> **PROBLEM TO SOLVE**
How many lines of the records below contain the word "cmAdmitted"? Answer with the number alone.
*** Opening of EXTRACTED MATERIAL ***
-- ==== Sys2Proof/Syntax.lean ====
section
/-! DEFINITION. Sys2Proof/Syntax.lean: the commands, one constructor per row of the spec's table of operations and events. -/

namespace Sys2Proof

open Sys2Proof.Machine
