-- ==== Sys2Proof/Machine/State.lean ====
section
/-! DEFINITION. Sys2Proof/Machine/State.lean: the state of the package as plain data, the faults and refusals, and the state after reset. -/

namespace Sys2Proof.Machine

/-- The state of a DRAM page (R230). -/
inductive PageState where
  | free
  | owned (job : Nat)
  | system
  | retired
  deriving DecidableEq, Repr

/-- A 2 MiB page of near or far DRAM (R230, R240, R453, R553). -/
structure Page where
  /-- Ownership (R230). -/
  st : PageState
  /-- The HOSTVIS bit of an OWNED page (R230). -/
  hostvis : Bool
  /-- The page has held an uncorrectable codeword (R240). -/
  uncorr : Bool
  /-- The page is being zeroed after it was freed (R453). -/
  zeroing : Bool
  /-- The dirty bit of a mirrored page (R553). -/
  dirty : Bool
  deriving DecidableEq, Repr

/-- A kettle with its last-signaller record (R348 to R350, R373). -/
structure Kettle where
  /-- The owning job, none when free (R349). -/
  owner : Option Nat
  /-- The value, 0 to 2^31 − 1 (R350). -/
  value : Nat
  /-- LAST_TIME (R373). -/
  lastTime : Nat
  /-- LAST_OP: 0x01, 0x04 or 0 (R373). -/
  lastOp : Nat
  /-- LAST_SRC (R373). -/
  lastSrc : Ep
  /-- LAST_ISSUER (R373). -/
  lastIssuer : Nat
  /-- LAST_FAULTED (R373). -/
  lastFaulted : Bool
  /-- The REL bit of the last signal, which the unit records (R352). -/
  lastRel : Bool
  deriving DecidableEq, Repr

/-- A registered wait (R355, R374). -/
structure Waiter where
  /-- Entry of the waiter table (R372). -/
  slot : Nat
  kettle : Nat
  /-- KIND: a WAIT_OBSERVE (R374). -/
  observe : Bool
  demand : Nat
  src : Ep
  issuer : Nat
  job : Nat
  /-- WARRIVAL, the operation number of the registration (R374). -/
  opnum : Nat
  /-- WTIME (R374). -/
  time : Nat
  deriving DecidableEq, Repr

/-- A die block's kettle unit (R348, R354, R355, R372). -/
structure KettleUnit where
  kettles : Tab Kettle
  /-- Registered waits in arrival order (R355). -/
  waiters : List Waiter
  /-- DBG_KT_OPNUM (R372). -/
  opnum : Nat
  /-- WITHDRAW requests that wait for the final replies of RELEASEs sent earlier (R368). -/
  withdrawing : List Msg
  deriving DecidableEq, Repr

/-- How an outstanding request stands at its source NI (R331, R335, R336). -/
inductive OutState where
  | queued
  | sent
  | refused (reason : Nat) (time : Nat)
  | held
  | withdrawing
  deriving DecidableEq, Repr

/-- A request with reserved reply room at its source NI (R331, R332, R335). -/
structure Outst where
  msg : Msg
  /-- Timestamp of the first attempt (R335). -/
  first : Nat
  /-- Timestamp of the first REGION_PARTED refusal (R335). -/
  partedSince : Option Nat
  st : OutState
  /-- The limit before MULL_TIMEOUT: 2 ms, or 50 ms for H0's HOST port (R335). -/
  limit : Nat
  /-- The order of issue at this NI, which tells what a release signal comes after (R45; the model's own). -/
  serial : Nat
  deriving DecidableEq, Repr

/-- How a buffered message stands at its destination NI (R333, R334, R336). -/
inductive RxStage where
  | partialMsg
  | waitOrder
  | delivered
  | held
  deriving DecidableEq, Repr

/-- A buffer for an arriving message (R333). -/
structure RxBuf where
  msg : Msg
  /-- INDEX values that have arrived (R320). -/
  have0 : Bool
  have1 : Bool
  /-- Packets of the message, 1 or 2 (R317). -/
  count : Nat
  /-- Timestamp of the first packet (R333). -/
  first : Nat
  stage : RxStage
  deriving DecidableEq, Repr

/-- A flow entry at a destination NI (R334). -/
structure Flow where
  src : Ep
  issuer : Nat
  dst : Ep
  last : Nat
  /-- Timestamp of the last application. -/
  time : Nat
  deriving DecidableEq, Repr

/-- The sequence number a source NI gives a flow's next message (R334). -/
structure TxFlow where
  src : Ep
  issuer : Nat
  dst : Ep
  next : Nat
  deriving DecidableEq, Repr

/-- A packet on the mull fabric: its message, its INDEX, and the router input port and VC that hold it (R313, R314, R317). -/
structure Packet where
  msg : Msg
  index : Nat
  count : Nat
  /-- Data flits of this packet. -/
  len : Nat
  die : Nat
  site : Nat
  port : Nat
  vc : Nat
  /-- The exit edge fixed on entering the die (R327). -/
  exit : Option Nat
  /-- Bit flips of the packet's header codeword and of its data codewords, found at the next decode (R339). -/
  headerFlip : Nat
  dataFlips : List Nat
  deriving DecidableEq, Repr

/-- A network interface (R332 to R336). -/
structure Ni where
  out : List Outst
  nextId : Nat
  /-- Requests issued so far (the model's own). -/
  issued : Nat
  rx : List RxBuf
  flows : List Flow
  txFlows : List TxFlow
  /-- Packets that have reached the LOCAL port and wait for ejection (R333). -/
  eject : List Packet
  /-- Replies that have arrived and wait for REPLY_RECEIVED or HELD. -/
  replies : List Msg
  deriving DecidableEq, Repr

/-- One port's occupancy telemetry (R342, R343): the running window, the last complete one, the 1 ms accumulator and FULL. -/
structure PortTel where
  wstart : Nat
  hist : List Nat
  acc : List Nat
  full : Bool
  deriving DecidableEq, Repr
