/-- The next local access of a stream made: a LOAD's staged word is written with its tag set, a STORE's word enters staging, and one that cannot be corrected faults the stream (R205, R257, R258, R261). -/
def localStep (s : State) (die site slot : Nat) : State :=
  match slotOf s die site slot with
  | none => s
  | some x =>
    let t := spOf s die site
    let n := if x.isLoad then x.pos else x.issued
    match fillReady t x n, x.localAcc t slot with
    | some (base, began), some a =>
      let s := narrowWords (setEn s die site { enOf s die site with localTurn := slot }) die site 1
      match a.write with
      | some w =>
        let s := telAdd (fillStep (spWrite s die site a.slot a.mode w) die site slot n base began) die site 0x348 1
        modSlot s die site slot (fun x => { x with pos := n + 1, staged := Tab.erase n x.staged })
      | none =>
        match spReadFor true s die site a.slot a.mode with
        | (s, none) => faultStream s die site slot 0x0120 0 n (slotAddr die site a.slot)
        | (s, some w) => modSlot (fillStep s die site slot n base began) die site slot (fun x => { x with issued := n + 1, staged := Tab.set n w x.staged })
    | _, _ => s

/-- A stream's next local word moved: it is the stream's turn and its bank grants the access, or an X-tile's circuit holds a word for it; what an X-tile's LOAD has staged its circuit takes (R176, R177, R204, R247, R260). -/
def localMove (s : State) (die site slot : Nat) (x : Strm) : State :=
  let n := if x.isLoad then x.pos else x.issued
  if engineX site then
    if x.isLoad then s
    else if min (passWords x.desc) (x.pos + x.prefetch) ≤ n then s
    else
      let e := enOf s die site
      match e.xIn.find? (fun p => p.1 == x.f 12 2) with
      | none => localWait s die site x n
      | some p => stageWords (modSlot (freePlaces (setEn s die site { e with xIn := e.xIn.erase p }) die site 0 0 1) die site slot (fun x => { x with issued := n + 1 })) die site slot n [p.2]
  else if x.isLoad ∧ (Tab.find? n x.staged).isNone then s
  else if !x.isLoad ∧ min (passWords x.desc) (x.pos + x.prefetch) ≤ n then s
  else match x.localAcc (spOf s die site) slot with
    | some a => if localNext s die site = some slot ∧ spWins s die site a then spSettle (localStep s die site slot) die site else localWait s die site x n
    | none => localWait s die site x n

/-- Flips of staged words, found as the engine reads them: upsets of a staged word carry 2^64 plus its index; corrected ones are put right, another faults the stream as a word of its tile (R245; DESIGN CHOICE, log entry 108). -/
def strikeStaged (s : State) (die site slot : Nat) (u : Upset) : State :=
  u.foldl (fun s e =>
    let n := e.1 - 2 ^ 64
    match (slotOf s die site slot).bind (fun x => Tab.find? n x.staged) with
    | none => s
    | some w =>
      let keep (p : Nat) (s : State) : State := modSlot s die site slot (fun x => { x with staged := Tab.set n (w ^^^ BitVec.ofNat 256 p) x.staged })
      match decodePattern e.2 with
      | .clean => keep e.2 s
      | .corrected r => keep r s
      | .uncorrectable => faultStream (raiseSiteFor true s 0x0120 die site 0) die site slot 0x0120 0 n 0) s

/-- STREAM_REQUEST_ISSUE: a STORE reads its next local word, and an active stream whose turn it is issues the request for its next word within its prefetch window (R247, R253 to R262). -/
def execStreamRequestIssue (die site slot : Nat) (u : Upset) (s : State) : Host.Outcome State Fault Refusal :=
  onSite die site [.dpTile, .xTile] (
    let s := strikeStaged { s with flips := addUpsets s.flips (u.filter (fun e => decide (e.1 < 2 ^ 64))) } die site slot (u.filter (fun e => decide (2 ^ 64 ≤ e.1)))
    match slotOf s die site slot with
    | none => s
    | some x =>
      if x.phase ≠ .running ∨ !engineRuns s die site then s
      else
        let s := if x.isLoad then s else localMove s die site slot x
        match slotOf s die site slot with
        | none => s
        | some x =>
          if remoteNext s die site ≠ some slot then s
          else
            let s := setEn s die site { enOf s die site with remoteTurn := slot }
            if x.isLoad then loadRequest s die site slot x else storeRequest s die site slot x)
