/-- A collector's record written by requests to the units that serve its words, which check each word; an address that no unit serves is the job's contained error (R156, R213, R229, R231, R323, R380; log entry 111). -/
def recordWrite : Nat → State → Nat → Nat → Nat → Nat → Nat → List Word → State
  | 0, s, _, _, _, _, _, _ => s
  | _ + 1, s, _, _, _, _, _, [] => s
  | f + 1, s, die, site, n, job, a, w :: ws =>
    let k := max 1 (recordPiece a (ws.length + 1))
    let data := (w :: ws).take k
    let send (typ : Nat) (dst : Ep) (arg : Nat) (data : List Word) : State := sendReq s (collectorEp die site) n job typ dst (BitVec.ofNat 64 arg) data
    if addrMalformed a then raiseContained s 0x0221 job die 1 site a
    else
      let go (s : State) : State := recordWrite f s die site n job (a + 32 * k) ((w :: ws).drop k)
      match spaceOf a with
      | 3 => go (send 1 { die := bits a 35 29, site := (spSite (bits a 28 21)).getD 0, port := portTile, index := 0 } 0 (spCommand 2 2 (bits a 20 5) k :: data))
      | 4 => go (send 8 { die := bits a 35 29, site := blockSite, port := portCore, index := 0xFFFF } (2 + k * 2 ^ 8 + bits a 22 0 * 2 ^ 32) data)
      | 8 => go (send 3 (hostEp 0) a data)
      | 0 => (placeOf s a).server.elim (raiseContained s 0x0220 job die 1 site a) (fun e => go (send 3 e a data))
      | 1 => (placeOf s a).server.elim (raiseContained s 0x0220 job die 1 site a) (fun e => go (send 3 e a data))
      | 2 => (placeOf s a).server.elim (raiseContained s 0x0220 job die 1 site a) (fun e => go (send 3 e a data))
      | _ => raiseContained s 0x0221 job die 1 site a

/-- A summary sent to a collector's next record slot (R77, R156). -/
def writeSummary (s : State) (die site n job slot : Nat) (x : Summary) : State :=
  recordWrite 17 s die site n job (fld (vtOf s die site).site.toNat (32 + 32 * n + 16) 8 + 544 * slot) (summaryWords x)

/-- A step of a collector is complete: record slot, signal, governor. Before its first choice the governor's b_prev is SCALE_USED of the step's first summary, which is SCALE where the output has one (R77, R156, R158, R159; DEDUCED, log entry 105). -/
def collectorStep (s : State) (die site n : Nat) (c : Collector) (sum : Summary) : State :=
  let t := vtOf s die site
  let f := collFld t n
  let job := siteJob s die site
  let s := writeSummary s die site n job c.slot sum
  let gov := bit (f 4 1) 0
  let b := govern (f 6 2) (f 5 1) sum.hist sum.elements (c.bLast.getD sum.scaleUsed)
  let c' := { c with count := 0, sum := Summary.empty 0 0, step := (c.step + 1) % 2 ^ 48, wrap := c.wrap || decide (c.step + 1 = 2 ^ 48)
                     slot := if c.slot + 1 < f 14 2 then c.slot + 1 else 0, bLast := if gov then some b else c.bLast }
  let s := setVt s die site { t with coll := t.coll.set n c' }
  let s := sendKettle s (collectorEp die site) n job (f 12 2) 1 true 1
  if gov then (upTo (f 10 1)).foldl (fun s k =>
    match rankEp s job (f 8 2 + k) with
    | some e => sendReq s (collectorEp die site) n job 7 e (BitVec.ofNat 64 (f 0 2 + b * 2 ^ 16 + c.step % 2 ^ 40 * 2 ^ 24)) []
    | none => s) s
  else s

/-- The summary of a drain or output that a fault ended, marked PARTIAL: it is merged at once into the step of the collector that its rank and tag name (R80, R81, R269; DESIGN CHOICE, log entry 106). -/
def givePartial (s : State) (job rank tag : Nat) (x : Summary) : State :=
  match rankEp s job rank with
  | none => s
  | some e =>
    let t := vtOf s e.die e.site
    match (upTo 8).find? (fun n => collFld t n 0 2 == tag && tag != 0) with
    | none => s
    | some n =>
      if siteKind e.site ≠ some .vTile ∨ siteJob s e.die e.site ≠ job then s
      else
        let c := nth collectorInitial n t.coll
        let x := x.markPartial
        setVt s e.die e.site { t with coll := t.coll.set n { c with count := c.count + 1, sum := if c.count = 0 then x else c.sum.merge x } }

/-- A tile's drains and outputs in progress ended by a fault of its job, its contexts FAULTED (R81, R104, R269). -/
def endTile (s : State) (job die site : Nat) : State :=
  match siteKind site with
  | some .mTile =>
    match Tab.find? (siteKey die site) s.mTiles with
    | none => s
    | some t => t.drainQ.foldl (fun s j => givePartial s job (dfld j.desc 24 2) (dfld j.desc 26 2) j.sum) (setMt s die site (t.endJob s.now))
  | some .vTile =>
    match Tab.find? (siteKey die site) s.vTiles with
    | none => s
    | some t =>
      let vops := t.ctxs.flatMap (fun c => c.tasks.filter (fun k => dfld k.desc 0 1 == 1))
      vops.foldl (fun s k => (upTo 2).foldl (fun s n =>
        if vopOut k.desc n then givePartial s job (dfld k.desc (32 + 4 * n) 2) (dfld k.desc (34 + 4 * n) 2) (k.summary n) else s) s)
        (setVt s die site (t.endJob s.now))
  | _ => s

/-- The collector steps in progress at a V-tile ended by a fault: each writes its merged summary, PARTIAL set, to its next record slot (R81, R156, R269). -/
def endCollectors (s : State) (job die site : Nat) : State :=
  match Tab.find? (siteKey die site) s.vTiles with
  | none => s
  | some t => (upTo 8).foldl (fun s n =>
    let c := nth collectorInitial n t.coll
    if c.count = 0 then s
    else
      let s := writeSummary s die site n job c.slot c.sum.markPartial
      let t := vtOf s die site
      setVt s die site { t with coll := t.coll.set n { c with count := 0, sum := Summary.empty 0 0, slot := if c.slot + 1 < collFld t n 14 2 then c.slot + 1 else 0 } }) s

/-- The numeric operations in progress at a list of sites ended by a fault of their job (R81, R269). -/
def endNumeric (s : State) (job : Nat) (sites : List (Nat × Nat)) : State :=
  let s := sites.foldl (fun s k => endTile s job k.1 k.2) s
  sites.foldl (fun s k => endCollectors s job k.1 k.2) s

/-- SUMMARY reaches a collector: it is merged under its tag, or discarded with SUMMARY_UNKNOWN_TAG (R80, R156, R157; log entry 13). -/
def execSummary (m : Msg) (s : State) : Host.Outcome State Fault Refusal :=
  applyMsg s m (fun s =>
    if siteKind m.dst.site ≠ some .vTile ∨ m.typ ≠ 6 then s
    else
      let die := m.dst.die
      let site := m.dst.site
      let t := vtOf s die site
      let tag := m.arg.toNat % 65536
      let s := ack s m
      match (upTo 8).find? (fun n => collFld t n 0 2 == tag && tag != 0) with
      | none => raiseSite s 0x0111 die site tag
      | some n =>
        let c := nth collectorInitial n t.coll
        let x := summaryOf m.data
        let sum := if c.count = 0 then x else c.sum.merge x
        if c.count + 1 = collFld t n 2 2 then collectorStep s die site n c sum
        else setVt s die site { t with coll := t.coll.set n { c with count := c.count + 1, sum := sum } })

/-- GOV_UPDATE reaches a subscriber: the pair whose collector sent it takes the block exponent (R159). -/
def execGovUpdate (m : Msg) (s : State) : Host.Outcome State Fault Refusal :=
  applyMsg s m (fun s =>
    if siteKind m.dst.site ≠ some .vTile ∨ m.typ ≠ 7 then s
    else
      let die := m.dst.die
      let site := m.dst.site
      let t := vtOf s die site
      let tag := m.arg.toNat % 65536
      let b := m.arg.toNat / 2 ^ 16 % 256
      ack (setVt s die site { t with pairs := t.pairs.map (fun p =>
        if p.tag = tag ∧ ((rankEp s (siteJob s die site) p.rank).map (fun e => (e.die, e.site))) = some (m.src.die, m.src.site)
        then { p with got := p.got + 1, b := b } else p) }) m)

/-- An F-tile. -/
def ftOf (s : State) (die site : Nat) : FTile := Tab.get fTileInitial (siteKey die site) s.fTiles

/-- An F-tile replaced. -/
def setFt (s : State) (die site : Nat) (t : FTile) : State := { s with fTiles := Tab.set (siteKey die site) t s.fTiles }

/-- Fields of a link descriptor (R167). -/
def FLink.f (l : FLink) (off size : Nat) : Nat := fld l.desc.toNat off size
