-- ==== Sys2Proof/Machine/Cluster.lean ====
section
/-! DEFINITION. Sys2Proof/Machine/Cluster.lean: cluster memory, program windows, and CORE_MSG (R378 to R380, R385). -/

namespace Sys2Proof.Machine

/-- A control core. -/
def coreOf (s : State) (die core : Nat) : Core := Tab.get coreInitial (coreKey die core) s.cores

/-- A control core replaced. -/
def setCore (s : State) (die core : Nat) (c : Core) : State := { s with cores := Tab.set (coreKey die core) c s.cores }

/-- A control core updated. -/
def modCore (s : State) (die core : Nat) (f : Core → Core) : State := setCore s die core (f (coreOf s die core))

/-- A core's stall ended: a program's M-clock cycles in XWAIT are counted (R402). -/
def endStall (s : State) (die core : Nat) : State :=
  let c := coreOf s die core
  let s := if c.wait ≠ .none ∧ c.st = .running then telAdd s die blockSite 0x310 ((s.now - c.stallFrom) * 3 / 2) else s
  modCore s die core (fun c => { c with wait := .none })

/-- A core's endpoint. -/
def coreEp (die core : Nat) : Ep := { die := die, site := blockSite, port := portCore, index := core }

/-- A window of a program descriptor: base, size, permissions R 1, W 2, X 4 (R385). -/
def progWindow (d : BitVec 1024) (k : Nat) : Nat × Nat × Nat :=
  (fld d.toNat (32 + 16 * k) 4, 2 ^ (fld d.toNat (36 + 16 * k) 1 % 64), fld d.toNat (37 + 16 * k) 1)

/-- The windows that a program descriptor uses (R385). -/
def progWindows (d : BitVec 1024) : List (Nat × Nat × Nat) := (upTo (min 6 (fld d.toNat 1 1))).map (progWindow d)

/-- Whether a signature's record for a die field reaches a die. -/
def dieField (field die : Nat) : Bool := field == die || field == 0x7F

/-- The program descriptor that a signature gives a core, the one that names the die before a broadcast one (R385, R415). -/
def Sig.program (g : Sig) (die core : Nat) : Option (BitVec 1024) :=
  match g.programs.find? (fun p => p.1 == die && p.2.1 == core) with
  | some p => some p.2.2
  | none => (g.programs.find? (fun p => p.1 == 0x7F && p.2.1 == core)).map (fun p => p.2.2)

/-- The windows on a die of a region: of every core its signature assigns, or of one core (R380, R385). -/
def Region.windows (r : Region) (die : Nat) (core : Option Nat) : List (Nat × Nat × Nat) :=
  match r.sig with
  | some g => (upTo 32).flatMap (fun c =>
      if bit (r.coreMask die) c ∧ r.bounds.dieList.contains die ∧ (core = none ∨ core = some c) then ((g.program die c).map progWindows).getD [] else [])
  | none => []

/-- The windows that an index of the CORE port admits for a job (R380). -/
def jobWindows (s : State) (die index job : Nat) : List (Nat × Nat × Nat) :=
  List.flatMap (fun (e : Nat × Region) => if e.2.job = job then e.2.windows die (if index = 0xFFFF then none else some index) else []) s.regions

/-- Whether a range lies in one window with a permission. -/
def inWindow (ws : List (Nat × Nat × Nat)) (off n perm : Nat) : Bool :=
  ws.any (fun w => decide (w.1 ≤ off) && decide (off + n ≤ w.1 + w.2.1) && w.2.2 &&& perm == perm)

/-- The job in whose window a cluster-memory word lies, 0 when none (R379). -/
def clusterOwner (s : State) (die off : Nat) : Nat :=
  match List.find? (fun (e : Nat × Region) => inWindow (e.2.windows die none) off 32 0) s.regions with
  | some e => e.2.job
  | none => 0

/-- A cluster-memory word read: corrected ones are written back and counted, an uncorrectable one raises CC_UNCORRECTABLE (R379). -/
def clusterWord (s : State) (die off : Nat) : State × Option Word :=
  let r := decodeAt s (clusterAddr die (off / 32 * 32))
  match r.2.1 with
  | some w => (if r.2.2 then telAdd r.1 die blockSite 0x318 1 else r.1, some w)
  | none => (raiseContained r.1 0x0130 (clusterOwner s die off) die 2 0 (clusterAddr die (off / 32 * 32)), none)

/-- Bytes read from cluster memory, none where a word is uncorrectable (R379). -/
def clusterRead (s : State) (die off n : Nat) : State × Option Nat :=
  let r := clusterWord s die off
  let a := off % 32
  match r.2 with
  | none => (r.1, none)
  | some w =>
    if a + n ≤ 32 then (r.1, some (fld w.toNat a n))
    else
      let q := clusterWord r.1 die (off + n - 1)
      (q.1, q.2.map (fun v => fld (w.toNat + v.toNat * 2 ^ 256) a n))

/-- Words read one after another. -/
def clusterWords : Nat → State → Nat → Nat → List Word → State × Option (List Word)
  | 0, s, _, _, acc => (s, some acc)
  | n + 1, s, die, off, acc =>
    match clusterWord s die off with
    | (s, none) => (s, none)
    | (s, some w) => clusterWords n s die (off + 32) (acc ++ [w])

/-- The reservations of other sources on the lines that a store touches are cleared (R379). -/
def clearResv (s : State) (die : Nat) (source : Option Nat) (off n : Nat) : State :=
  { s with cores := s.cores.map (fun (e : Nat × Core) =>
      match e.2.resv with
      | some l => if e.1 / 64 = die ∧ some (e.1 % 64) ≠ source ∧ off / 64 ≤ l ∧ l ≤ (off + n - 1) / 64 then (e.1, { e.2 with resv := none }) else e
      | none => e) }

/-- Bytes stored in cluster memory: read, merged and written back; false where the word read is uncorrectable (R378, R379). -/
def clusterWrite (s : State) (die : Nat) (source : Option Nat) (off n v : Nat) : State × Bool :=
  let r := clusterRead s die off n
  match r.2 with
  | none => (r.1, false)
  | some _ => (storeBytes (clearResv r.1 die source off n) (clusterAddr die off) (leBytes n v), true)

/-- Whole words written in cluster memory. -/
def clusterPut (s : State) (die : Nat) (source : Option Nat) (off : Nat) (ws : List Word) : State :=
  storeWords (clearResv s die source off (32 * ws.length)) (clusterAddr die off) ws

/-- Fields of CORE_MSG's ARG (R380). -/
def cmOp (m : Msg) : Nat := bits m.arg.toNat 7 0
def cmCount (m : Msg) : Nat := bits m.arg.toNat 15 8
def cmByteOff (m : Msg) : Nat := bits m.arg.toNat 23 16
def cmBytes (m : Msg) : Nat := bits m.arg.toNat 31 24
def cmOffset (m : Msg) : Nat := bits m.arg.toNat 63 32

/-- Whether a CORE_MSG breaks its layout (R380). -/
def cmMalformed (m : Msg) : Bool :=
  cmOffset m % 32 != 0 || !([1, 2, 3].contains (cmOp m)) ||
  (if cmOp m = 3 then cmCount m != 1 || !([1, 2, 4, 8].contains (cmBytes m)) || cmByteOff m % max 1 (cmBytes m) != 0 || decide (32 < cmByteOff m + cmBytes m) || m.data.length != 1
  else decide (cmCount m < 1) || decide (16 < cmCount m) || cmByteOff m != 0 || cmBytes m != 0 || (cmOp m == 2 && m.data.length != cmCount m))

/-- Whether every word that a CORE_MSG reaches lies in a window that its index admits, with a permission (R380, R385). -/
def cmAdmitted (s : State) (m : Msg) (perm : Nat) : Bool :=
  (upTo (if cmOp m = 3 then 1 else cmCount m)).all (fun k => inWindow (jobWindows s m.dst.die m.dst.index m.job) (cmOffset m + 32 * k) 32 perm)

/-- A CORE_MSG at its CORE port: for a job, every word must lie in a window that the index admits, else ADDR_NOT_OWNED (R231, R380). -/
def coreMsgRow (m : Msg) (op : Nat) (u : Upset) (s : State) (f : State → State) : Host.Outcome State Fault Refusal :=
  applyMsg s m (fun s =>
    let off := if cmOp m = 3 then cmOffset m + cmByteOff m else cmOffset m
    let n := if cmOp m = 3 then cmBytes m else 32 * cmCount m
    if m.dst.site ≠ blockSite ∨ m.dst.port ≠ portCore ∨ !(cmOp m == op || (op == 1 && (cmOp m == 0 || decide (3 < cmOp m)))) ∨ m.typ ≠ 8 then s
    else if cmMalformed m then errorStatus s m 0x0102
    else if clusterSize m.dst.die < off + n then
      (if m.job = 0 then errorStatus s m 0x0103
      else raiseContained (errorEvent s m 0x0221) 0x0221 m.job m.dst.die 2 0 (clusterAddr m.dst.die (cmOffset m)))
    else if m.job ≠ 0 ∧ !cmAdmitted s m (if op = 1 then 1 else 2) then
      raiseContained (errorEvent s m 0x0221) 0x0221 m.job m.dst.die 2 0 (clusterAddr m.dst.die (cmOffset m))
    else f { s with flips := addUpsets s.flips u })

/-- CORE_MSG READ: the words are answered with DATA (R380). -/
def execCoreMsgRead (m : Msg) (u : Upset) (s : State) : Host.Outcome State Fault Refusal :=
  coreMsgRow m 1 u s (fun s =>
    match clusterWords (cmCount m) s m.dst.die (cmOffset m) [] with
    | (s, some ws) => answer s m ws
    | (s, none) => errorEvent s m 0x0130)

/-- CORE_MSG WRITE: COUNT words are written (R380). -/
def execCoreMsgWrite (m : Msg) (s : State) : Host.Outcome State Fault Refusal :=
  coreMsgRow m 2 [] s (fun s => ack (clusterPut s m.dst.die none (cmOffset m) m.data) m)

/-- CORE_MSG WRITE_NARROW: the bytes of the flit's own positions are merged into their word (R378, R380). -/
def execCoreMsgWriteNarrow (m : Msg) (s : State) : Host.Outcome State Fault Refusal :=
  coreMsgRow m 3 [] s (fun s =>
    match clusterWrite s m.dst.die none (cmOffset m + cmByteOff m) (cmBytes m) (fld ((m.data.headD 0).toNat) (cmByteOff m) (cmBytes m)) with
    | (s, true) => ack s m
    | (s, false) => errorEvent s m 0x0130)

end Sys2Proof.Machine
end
*** Close of EXTRACTED MATERIAL ***
> **OUTPUT OF THE TASK**
2